What to produce: Collect each line of the entries that holds the string "handler".
________
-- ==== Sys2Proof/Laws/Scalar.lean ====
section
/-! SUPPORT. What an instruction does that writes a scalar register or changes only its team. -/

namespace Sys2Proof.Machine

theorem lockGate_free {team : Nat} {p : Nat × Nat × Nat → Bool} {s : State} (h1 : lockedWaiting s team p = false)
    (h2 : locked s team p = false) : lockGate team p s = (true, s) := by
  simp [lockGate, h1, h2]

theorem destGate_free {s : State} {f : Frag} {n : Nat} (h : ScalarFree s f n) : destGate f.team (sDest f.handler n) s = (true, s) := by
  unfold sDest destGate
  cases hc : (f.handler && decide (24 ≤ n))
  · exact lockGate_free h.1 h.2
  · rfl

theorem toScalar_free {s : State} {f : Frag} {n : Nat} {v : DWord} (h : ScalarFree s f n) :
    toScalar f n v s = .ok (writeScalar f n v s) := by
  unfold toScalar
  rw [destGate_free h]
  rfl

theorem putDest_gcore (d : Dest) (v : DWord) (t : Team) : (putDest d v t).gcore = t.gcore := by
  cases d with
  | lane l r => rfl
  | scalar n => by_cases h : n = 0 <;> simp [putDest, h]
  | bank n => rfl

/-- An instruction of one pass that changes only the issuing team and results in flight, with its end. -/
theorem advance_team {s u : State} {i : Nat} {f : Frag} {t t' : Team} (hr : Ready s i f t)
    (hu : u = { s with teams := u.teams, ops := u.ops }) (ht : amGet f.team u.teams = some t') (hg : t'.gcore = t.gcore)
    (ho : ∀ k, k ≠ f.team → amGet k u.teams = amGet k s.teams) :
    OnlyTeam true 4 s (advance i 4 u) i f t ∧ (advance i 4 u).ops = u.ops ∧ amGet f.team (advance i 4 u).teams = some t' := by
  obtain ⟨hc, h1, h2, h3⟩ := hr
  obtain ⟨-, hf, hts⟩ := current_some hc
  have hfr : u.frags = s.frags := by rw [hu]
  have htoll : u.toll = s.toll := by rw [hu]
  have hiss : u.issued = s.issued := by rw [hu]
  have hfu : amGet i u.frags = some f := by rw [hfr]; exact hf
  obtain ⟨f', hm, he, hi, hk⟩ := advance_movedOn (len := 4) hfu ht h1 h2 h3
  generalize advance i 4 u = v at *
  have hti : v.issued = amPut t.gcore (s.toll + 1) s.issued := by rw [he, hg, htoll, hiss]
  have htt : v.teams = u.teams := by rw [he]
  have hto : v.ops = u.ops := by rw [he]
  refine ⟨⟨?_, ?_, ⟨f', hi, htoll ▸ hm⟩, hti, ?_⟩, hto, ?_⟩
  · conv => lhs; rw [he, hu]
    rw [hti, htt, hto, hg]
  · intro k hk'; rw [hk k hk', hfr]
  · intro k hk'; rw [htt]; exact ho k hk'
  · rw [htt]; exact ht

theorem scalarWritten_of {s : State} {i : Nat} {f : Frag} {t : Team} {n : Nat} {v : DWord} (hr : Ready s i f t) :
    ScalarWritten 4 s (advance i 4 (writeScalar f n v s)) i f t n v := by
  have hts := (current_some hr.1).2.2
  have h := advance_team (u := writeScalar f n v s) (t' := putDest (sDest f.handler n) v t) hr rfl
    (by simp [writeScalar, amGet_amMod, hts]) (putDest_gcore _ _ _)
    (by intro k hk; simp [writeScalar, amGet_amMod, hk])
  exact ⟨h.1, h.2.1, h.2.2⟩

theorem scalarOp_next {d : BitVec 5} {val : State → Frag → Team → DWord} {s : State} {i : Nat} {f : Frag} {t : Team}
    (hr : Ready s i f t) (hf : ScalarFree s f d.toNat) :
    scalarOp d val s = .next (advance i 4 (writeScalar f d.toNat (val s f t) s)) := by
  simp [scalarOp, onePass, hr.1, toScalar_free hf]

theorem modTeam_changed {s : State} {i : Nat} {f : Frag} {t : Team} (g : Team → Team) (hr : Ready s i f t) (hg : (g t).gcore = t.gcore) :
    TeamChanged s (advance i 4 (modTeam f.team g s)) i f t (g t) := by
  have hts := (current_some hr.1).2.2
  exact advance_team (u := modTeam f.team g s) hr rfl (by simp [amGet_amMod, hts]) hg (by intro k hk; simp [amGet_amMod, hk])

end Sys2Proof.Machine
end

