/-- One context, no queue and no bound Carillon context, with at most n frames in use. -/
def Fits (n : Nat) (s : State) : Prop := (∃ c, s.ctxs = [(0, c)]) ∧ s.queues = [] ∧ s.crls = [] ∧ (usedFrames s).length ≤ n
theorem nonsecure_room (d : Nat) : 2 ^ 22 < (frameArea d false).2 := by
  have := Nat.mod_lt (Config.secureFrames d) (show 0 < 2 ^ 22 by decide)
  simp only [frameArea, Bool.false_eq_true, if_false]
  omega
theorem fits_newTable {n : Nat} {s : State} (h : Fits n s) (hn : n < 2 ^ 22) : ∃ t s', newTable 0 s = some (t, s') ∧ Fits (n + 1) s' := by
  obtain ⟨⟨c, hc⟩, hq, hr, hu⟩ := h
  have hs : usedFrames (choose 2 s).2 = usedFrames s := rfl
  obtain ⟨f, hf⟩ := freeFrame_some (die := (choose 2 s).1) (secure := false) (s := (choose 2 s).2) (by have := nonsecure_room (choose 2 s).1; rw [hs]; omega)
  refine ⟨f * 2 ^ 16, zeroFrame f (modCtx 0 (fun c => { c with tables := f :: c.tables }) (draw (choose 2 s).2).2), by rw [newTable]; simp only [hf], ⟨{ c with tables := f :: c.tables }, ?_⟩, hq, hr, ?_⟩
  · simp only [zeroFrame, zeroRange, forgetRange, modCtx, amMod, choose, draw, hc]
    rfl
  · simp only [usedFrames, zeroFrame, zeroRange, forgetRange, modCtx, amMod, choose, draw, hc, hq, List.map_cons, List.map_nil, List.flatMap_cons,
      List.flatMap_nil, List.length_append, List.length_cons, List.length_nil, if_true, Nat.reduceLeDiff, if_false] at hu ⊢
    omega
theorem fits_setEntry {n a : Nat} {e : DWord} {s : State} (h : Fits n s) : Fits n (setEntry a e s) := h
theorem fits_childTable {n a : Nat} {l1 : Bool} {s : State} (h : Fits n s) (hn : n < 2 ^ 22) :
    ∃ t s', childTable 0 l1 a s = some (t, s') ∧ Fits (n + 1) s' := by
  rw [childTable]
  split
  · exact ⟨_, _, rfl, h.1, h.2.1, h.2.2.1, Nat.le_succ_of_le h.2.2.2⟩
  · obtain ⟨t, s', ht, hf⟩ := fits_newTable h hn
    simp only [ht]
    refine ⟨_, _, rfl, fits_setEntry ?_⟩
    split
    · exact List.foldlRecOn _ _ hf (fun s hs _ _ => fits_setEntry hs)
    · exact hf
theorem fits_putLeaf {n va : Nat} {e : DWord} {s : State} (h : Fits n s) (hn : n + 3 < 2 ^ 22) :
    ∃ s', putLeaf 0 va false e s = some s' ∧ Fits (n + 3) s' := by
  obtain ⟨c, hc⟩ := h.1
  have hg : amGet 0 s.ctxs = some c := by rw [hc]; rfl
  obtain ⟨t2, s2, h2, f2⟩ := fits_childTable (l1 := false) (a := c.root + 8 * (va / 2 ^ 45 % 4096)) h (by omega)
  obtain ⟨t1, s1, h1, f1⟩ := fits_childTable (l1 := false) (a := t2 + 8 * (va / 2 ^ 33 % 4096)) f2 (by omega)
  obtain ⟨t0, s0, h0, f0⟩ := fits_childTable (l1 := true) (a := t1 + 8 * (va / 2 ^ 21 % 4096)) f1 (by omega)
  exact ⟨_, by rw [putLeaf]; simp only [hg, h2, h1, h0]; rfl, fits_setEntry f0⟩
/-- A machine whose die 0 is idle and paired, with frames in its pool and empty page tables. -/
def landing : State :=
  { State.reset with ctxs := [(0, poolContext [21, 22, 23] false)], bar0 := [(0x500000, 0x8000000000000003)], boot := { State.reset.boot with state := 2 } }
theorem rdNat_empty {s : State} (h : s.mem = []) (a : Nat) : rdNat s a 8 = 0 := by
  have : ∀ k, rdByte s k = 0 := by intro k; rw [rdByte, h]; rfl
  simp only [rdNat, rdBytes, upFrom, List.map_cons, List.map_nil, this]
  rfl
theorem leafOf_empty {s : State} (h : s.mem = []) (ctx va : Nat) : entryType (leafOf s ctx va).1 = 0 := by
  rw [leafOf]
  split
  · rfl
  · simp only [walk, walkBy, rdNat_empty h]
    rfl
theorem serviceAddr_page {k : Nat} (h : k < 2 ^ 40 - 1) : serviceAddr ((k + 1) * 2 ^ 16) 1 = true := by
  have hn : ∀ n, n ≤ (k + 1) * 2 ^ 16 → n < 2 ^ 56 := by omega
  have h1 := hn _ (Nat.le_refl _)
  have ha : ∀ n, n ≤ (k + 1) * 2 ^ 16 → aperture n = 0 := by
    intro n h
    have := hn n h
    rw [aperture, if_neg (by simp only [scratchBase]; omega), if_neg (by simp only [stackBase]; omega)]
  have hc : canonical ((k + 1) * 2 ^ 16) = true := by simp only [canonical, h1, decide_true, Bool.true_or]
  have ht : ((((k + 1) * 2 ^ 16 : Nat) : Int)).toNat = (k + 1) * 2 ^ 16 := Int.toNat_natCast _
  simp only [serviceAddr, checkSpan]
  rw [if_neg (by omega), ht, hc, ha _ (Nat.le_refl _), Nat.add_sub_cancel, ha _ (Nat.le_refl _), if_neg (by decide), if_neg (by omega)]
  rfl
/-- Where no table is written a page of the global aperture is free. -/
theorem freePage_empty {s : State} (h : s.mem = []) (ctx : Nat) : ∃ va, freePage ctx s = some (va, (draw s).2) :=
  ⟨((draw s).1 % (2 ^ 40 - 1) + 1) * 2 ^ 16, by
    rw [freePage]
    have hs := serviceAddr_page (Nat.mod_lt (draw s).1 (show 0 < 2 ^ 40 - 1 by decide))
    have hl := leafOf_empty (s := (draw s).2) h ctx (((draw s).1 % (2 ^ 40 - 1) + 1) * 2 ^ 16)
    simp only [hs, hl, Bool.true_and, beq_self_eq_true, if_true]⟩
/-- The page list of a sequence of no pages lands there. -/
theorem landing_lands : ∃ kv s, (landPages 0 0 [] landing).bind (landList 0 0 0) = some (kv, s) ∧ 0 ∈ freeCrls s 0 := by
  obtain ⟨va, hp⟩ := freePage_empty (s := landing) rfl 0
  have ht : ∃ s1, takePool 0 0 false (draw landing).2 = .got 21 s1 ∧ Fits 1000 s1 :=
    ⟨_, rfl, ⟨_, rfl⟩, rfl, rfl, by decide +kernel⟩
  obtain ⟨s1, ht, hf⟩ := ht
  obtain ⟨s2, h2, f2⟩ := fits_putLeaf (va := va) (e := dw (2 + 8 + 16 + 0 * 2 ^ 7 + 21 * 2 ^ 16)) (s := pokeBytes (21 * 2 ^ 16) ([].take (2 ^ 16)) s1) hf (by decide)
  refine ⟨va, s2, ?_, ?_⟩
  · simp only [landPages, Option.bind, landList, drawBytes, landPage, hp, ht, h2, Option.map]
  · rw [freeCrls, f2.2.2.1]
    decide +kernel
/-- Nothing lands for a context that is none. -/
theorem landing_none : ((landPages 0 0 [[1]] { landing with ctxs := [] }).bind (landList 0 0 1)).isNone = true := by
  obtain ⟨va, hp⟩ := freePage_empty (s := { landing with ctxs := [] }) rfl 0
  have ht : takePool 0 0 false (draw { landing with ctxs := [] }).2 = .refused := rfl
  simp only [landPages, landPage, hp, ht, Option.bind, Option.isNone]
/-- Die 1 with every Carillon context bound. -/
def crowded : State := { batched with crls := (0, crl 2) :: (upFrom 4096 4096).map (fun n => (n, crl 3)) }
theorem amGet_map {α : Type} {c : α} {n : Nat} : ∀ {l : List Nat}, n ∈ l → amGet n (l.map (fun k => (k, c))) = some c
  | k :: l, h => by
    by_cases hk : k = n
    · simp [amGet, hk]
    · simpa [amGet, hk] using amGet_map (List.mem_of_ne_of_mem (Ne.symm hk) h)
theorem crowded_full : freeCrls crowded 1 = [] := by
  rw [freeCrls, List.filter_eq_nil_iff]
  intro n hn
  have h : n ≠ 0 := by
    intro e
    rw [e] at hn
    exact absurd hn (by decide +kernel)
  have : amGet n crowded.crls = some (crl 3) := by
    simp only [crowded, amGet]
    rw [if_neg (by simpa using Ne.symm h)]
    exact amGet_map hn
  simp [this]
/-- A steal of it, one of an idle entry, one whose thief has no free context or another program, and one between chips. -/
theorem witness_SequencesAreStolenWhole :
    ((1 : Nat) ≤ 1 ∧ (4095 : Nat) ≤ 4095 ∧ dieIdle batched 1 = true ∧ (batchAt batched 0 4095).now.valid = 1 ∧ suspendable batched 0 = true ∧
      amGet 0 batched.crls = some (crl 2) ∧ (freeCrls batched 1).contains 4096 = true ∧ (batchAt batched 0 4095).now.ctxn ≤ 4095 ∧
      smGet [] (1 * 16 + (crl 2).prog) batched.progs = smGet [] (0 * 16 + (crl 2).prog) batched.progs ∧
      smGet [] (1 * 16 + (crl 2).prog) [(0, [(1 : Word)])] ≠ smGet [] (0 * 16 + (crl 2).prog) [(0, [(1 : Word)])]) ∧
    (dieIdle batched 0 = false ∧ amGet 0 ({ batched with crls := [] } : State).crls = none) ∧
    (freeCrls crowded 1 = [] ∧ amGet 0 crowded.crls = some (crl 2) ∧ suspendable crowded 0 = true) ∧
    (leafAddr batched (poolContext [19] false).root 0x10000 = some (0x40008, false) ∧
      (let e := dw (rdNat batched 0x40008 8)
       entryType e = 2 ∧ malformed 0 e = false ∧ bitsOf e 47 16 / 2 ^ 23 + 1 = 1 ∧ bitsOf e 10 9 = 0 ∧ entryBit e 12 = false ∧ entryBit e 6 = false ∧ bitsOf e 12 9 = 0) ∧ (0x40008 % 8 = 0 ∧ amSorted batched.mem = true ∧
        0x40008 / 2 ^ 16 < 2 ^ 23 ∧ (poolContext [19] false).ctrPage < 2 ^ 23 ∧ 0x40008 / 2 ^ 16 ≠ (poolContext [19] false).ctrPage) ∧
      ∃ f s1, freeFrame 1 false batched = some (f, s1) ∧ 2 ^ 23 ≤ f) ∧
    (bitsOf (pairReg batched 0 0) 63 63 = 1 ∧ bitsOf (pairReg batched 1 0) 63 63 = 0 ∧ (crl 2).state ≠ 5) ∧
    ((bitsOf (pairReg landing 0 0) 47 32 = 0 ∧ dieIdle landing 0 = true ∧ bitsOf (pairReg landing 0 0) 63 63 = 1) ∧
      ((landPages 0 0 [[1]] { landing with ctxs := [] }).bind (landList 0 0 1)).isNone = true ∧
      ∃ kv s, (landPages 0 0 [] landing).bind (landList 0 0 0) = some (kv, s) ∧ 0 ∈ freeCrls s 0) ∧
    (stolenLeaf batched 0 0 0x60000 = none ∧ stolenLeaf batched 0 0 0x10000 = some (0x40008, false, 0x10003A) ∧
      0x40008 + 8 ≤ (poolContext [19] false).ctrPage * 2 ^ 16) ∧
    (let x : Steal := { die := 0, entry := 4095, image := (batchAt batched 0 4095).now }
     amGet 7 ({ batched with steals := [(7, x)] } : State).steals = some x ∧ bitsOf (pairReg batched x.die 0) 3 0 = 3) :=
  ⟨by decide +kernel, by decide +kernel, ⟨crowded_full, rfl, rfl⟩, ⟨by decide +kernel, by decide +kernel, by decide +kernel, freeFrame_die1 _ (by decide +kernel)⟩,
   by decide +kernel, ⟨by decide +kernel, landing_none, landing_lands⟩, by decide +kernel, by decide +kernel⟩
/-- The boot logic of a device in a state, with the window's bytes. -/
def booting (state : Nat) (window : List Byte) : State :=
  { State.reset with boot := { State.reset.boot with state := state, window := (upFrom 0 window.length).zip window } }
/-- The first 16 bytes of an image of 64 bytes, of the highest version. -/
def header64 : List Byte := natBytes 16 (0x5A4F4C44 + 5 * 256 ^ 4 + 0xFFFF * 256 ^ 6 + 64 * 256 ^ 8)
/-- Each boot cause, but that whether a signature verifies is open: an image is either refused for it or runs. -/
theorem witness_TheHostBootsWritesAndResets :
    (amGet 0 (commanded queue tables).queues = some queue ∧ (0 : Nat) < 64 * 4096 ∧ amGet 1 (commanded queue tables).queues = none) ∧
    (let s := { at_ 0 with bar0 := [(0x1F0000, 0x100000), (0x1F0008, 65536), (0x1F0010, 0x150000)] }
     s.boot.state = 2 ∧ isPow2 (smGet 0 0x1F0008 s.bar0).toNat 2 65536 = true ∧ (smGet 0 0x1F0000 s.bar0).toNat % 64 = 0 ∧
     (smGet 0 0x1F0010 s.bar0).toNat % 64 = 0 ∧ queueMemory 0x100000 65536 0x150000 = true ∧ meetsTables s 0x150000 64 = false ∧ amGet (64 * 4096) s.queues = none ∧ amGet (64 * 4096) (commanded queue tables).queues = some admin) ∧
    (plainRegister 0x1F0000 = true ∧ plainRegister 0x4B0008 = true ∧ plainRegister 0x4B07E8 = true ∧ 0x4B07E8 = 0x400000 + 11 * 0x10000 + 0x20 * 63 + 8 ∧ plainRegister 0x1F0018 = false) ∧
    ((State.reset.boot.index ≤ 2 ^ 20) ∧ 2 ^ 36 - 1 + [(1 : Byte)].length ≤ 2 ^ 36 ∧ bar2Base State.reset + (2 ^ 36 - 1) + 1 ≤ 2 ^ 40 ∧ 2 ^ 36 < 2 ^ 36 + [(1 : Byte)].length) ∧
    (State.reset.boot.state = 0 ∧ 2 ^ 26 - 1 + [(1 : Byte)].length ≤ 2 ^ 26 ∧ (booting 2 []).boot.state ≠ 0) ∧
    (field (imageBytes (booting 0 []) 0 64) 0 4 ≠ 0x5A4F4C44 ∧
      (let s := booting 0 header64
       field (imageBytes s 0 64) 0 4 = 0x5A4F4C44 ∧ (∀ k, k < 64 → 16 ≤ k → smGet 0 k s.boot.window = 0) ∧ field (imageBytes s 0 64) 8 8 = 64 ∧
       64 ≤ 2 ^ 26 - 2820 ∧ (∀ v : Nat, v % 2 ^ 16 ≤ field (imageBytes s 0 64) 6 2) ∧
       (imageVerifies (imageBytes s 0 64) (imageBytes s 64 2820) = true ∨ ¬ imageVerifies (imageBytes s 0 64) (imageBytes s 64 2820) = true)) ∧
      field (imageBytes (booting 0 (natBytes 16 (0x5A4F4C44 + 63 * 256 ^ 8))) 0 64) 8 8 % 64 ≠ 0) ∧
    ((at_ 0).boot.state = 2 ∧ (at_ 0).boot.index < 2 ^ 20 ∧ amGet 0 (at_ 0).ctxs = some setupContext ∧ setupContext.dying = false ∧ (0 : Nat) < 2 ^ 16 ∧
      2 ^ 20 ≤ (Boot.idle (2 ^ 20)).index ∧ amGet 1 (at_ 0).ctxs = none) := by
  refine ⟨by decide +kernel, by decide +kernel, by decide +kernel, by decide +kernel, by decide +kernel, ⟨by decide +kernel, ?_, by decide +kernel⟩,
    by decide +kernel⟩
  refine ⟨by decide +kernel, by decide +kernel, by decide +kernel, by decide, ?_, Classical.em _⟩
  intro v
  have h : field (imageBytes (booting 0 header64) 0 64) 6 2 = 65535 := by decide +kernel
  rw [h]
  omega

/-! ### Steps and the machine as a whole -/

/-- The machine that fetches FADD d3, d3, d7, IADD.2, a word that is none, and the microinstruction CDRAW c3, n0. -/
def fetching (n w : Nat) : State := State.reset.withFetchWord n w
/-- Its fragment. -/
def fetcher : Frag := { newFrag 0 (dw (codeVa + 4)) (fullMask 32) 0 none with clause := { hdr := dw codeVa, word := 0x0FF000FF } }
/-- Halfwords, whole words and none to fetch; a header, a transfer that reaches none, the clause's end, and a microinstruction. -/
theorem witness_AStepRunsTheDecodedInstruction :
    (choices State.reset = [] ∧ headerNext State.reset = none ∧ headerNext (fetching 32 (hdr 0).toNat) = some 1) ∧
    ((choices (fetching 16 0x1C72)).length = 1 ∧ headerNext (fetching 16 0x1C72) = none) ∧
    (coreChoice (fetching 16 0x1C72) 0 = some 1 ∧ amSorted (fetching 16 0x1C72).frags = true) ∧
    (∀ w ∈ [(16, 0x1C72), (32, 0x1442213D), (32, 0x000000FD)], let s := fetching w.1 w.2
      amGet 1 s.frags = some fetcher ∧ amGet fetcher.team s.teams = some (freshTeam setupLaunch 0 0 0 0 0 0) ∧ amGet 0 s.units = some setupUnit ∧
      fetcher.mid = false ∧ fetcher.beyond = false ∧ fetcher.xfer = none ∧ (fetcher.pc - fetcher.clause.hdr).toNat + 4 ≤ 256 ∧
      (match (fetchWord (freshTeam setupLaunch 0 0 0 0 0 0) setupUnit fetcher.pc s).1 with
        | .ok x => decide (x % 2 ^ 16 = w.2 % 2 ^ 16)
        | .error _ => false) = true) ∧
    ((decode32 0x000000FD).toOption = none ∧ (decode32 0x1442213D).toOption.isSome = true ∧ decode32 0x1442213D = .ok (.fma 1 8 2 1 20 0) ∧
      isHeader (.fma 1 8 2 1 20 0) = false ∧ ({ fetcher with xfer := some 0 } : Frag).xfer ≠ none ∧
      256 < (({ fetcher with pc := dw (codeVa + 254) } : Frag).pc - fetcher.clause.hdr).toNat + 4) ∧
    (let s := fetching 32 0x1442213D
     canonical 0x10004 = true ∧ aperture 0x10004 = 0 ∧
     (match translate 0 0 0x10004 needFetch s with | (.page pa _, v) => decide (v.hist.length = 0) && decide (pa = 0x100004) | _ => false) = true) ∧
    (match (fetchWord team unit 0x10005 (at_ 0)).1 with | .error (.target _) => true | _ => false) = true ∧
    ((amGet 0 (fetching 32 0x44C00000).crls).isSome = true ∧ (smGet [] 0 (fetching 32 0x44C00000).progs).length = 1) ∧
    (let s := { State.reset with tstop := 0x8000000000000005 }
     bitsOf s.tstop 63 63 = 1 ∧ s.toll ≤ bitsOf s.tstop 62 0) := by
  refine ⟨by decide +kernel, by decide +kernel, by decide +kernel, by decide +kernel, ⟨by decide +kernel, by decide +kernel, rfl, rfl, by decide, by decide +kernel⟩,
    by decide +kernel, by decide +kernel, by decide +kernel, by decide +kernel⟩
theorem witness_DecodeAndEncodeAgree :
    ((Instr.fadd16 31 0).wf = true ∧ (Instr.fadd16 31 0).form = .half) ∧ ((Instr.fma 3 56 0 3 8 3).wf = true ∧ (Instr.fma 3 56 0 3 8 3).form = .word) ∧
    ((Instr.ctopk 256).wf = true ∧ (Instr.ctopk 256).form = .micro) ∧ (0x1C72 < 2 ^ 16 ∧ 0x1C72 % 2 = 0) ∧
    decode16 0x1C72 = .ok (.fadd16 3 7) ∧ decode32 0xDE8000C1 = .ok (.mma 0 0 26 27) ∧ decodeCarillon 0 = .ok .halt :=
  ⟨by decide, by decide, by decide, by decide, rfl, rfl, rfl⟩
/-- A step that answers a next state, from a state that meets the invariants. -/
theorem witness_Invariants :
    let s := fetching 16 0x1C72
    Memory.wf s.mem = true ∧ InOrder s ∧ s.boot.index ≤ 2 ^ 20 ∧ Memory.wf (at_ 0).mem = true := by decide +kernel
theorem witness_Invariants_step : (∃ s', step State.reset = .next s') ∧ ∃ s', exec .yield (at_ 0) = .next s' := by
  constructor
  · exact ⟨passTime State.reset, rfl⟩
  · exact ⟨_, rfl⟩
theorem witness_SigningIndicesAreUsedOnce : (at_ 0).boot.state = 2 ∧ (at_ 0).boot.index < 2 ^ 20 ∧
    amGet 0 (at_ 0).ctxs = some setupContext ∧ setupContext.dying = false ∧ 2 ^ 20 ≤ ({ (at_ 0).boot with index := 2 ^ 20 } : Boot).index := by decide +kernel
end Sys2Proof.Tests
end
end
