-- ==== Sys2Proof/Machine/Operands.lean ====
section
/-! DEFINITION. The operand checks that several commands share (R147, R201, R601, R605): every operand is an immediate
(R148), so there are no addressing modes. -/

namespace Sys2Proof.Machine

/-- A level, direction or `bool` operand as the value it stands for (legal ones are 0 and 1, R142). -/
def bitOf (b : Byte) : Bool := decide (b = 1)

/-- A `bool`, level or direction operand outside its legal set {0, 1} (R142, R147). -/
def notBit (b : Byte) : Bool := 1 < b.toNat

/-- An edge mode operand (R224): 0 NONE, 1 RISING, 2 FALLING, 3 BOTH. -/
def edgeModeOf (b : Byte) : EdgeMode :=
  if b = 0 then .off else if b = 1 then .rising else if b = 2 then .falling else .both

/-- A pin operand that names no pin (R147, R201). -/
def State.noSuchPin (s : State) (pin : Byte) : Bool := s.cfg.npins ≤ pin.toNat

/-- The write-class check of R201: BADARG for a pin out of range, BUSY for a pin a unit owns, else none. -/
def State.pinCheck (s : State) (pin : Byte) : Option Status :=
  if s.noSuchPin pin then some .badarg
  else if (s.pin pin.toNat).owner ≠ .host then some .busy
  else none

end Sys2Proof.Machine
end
________
Answer to this task:
theorem destGate_free {s : State} {f : Frag} {n : Nat} (h : ScalarFree s f n) : destGate f.team (sDest f.handler n) s = (true, s) := by
  cases hc : (f.handler && decide (24 ≤ n))
  have h := advance_team (u := writeScalar f n v s) (t' := putDest (sDest f.handler n) v t) hr rfl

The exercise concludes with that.